The first tanker delivery is expected to occur in late 2017 with 18 fully operational aircraft to be delivered in early 2018. The contract contains production options for both LRIP aircraft and full rate production aircraft. If all options under the contract are exercised, we expect to deliver 179 aircraft for a total expected contract value of approximately $30 billion.
Russia/Ukraine We continue to monitor political unrest involving Russia and Ukraine, where we and some of our suppliers source titanium products and/or have operations. A number of our commercial customers also have operations in Russia and Ukraine. To date, we have not experienced any significant disruptions to production or deliveries. Should suppliers or customers experience disruption, our production and/or deliveries could be materially impacted.

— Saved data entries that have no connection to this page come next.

-- ==== Sys2Proof/Machine/Record.lean ====
section
/-!
DEFINITION. The freeze record of a board (21 R375 to R377): its words, the parked list, the pipeline entries and the window map, as
the bytes that are not zero.
-/
namespace Sys2Proof.Machine

/-- The bytes of a little-endian number that are not zero, at an offset. -/
def sparse (o n v : Nat) : List (Nat × Byte) :=
  ((List.range n).map fun k => (o + k, BitVec.ofNat 8 (v >>> (8 * k)))).filter fun p => p.2 != 0

/-- FLAGS of word 0 (21 R375). -/
def Board.flags (b : Board) (f : Freeze) : Nat :=
  (if b.slotA.path.isSome then 1 else 0) + (if b.slotB.path.isSome then 2 else 0) + (if f.slotB then 4 else 0)
  + (if b.lanesLeft == 0 then 8 else 0) + (if b.povf then 16 else 0)

/-- Word 13: counts and broken bits of the pegs. -/
def Board.pegWord (b : Board) : Nat :=
  ((List.range 8).map fun k => ((b.peg k).cnt + if (b.peg k).broken then 128 else 0) <<< (8 * k)).sum

/-- Number of a gate kind (09 R201). -/
def gateNum : GateKind → Nat
  | .bent => 0
  | .bay => 1
  | .remote => 2

/-- The slot next in alternation is B: of the slots that hold a path, or of both when neither does, the one that has not issued last (02 R40,
DEDUCED, log 9). -/
def Board.nextIsB (b : Board) : Bool :=
  if (b.slotOf b.turnB).path.isNone && (b.slotOf (!b.turnB)).path.isSome then !b.turnB else b.turnB

/-- The wait on a remote gate as the board shows it (21 R375). -/
def RGate.asWait (g : RGate) : GateWait := { kind := .remote, num := 0, addr := g.va.toNat, phase := g.phase }

/-- The gate that the board waits on: one of its waits, or a remote gate whose answer is still to come (15 R327). -/
def Board.waitShown (b : Board) : Option GateWait :=
  b.gateWait <|> (b.rgates.find? fun g => !g.parked && g.opr ≤ 2).map RGate.asWait

/-- Word 12: the gap (at most 31 in its field, DESIGN CHOICE, log 24), the turn and the gate waited on. -/
def Board.gapWord (b : Board) : Nat :=
  min b.gapRem 31 + (if b.nextIsB then 32 else 0) +
  match b.waitShown with
  | some w => 256 + gateNum w.kind <<< 9 + (w.num % 64) <<< 11 + (if w.phase then 2 ^ 17 else 0)
  | none => 0

/-- Word 14: index bases and pending SETIX, the oldest first. -/
def Board.ixWord (b : Board) : Nat :=
  ((List.range 4).map fun k => (b.ix.getD k 0).toNat <<< (4 * k)).sum
  + ((List.range 3).map fun k => match b.pendIx[k]? with
      | some p => (2 ^ 8 + (p.left % 4) <<< 6 + p.ix.toNat <<< 4 + p.val.toNat) <<< (16 * (k + 1))
      | none => 0).sum

/-- Word 15. -/
def Board.countWord (b : Board) : Nat :=
  b.stack.length + b.variant.toNat <<< 8 + min b.pipe.length 24 <<< 16 + (b.parked.length % 32) <<< 24

/-- The peg field of a parked entry (05 R94). -/
def pegField : Option (BitVec 3) → Nat
  | some p => 8 + p.toNat
  | none => 0

/-- Parked entry `k` (21 R377); bytes 28 to 31 hold NIND (26 R442). DISP starts at 0. -/
def Parked.bytes (p : Parked) (k : Nat) : List (Nat × Byte) :=
  let o := 0x300 + 64 * k
  sparse o 1 p.path ++ sparse (o + 1) 1 (pegField p.peg) ++ sparse (o + 3) 1 p.cause.toNat ++ sparse (o + 4) 4 p.pid
  ++ sparse (o + 8) 8 p.insn.toNat ++ sparse (o + 16) 8 p.addr.toNat ++ sparse (o + 24) 4 p.prog ++ sparse (o + 28) 4 p.nind

/-- The parked list. -/
def Board.parkedBytes (b : Board) : List (Nat × Byte) :=
  (List.range (min b.parked.length 16)).flatMap fun k => match b.parked[k]? with
    | some p => p.bytes k
    | none => []

/-- KIND and DEST of an in-flight result (21 R376): no destination is the special of that name; a write of a system register keeps its own kind of
result and names none (DEDUCED, log 25). -/
def PipeEntry.kindDest (e : PipeEntry) : Nat × Nat :=
  match e.dest with
  | .none => if e.ctl then (4, 0) else (1, 0x400)
  | .v n => (1, n)
  | .m n => (2, 0x408 + n)
  | .s n => (if e.ctl then 4 else 3, n)
  | .pair n => (4, n)
  | .quad n => (3, n)
  | .b n => (5, n)
  | .mpc => (6, 0)
  | .sys _ => (4, 0)

/-- AGE: the latch position of the result, 0 once shifted out; of the first lanes where they differ (DEDUCED, log 25). -/
def PipeEntry.age (e : PipeEntry) : Nat :=
  match e.dv, e.dc with
  | p :: _, _ => p.2
  | [], q :: _ => q.2
  | [], [] => 0

/-- Pipeline entry `k` (21 R376). -/
def PipeEntry.bytes (e : PipeEntry) (k : Nat) : List (Nat × Byte) :=
  let o := 0x1000 + 640 * k
  sparse o 1 e.kindDest.1 ++ sparse (o + 1) 1 ((if e.slotB then 1 else 0) + e.age % 8 * 2) ++ sparse (o + 2) 2 e.kindDest.2
  ++ sparse (o + 4) 1 e.rem ++ sparse (o + 6) 2 (e.dest2.getD 0) ++ sparse (o + 16) 16 e.lanes.toNat
  ++ sparse (o + 32) 16 e.sval.toNat
  ++ (List.range 128).flatMap fun l => sparse (o + 64 + 4 * l) 4 (laneAt e.vals l).toNat

/-- The largest of several numbers. -/
def maxOf (l : List Nat) : Nat := l.foldl max 0

/-- Window bytes of one location of the lanes' map. -/
def Board.laneMap (b : Board) (o : Nat) (v : VLoc) : List (Nat × Byte) :=
  let ws := b.vwins.filter fun w => w.loc == v && w.lanes != 0
  if ws.isEmpty then []
  else (List.range 128).flatMap fun l => sparse (o + l) 1 (maxOf ((ws.filter fun w => w.lanes.getLsbD l).map (·.rem)))

/-- Window byte of one location of a slot's map. -/
def PcSlot.winByte (x : PcSlot) (o : Nat) (l : SLoc) : List (Nat × Byte) :=
  sparse o 1 (maxOf ((x.wins.filter fun w => w.loc == l).map (·.rem)))

/-- A slot's part of the window map (21 R376). -/
def PcSlot.mapBytes (x : PcSlot) (o : Nat) : List (Nat × Byte) × List (Nat × Byte) :=
  if x.wins.isEmpty then ([], [])
  else
    ((List.range 512).flatMap fun n => x.winByte (0x6E00 + o + n) (.s n),
     (List.range 8).flatMap (fun n => x.winByte (0x7000 + o + n) (.m n))
      ++ (List.range 32).flatMap (fun n => x.winByte (0x7008 + o + n) (.b n))
      ++ x.winByte (0x7028 + o) .mpc ++ x.winByte (0x7029 + o) (.dc 0) ++ x.winByte (0x702A + o) (.dc 1))

/-- The window map (21 R376), in rising order of offset. -/
def Board.mapBytes (b : Board) : List (Nat × Byte) :=
  let p := b.slotA.mapBytes 0
  let q := b.slotB.mapBytes 0x300
  (List.range 64).flatMap (fun n => b.laneMap (0x4C00 + 128 * n) (.v n))
  ++ (List.range 4).flatMap (fun k => b.laneMap (0x6C00 + 128 * k) (.dv k))
  ++ p.1 ++ p.2 ++ q.1 ++ q.2

/-- A path's bundle index and mask, zero for an empty slot. -/
def PcSlot.pcNat (x : PcSlot) : Nat := match x.path with | some p => p.pc.toNat | none => 0
/-- The mask of a slot's path. -/
def PcSlot.maskNat (x : PcSlot) : Nat := match x.path with | some p => p.mask.toNat | none => 0

/-- The whole record (21 R375) as the bytes that are not zero, in rising order. `ctx` is the CTXID. -/
def Board.record (b : Board) (f : Freeze) : List (Nat × Byte) :=
  sparse 0 8 (f.cls.toNat + f.slot.toNat <<< 8 + b.flags f <<< 24 + f.code.toNat <<< 32)
  ++ sparse 0x008 8 (f.frid.toNat + b.env.ctx.toNat <<< 32)
  ++ sparse 0x010 8 f.tpc.toNat ++ sparse 0x018 8 f.addr.toNat ++ sparse 0x020 8 f.time.toNat ++ sparse 0x028 8 f.tick.toNat
  ++ sparse 0x030 8 b.slotA.pcNat ++ sparse 0x038 8 b.slotB.pcNat
  ++ sparse 0x040 16 b.slotA.maskNat ++ sparse 0x050 16 b.slotB.maskNat
  ++ sparse 0x060 8 b.gapWord ++ sparse 0x068 8 b.pegWord ++ sparse 0x070 8 b.ixWord ++ sparse 0x078 8 b.countWord
  ++ sparse 0x080 4 b.slotA.dc1.toNat ++ sparse 0x084 4 b.slotA.dc2.toNat
  ++ sparse 0x088 4 b.slotB.dc1.toNat ++ sparse 0x08C 4 b.slotB.dc2.toNat
  ++ sparse 0x090 4 b.slotA.clk.toNat ++ sparse 0x094 4 b.slotB.clk.toNat
  ++ (List.range 128).flatMap (fun l => sparse (0x100 + 4 * l) 4 (laneAt b.laneClk l).toNat)
  ++ b.parkedBytes
  ++ (List.range 4).flatMap (fun k => (List.range 128).flatMap fun l =>
      sparse (0x800 + 512 * k + 4 * l) 4 (laneAt (b.dv.getD k []) l).toNat)
  ++ (List.range (min b.pipe.length 24)).flatMap (fun k => match b.pipe[k]? with
      | some e => e.bytes k
      | none => [])
  ++ b.mapBytes

/-- A region of memory replaced by the bytes that are not zero there, given in rising order. -/
def Mem.splice (m : Mem) (a n : Nat) (w : List (Nat × Byte)) : Mem :=
  m.filter (fun p => p.1 < a) ++ w.map (fun p => (a + p.1, p.2)) ++ m.filter (fun p => a + n ≤ p.1)

/-- The record written when the board freezes: whole lines, so that their check bits are good again (23 R414). -/
def State.writeRecord (s : State) (b : Board) (f : Freeze) : State :=
  let a := s.recordAt b
  { s with badLines := s.badLines.filter fun l => !(a / 128 ≤ l && l < a / 128 + 256)
           edits := s.edits.filter fun e => !(a ≤ e.addr && e.addr < a + 32768) }.ownMem a 32768
    (s.mem.splice a 32768 (b.record f))

/-- The board's bent is frozen on its way out of its place, which it still holds (13 R290, 16 R345). -/
def State.leaving (s : State) (b : Board) : Bool :=
  match s.bent? b.env.bent with
  | some x => !x.away && (x.forced || x.moving.isSome)
  | none => false

/-- The record's peg word and parked list brought up to date, DISP fields as software has set them (21 R375). -/
def State.updateRecord (s : State) (b : Board) : State :=
  if b.frozen.isNone && !s.leaving b then s
  else
    let a := s.recordAt b
    let disp (k : Nat) : List (Nat × Byte) := sparse (0x302 + 64 * k) 1 (s.mem.num (a + 0x302 + 64 * k) 1)
    let list := (List.range (min b.parked.length 16)).flatMap fun k => match b.parked[k]? with
      | some p => p.bytes k ++ disp k
      | none => []
    let m := s.mem.splice (a + 0x300) 0x400 []
    let m := m.writeAll (list.map fun p => (a + p.1, p.2))
    let m := m.write (a + 0x68) (leBytes 8 b.pegWord)
    let m := m.write (a + 0x7B) [BitVec.ofNat 8 (b.parked.length % 32)]
    let m := m.write (a + 3) [BitVec.ofNat 8 ((m.num (a + 3) 1) % 16 + if b.povf then 16 else 0)]
    let own (o : Nat) : Bool := o == 3 || (0x68 ≤ o && o < 0x70) || o == 0x7B || (0x300 ≤ o && o < 0x700 && o % 64 != 2)
    { s with edits := s.edits.filter fun e => !(a ≤ e.addr && own (e.addr - a)) }.ownMem a 32768 m

/-- Every entry of the divergence stack written out to the board's area (02 R33). -/
def State.spill (s : State) (b : Board) : State :=
  let n := b.stack.length
  s.ownMem (s.areaAt b 0) 4096 ((List.range n).foldl (fun m k =>
    m.write (s.areaAt b k) ((b.stack.getD (n - 1 - k) { mask := 0, arrived := 0, pc := 0, kind := 0 }).bytes)) s.mem)

end Sys2Proof.Machine
end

Export-Import Bank of the United States Many of our non-U.S. customers finance purchases through the Export-Import Bank of the United States. Following the expiration of the bank’s charter on June 30, 2015, the bank’s charter was reauthorized in December 2015. The bank is now authorized through September 30, 2019. However, until the U.S. Senate confirms members sufficient to reconstitute a quorum of the bank’s board of directors, the bank will not be able to approve any transaction totaling more than $10 million. As a result, we may fund additional commitments and/or enter into new financing arrangements with customers. Certain of our non-U.S. customers also may seek to delay purchases if they cannot obtain financing at reasonable costs, and there may be further impacts with respect to future sales campaigns involving non-U.S. customers. We continue to work with our customers to mitigate risks associated with the lack of a quorum of the bank’s board of directors and assist with alternative third party financing sources.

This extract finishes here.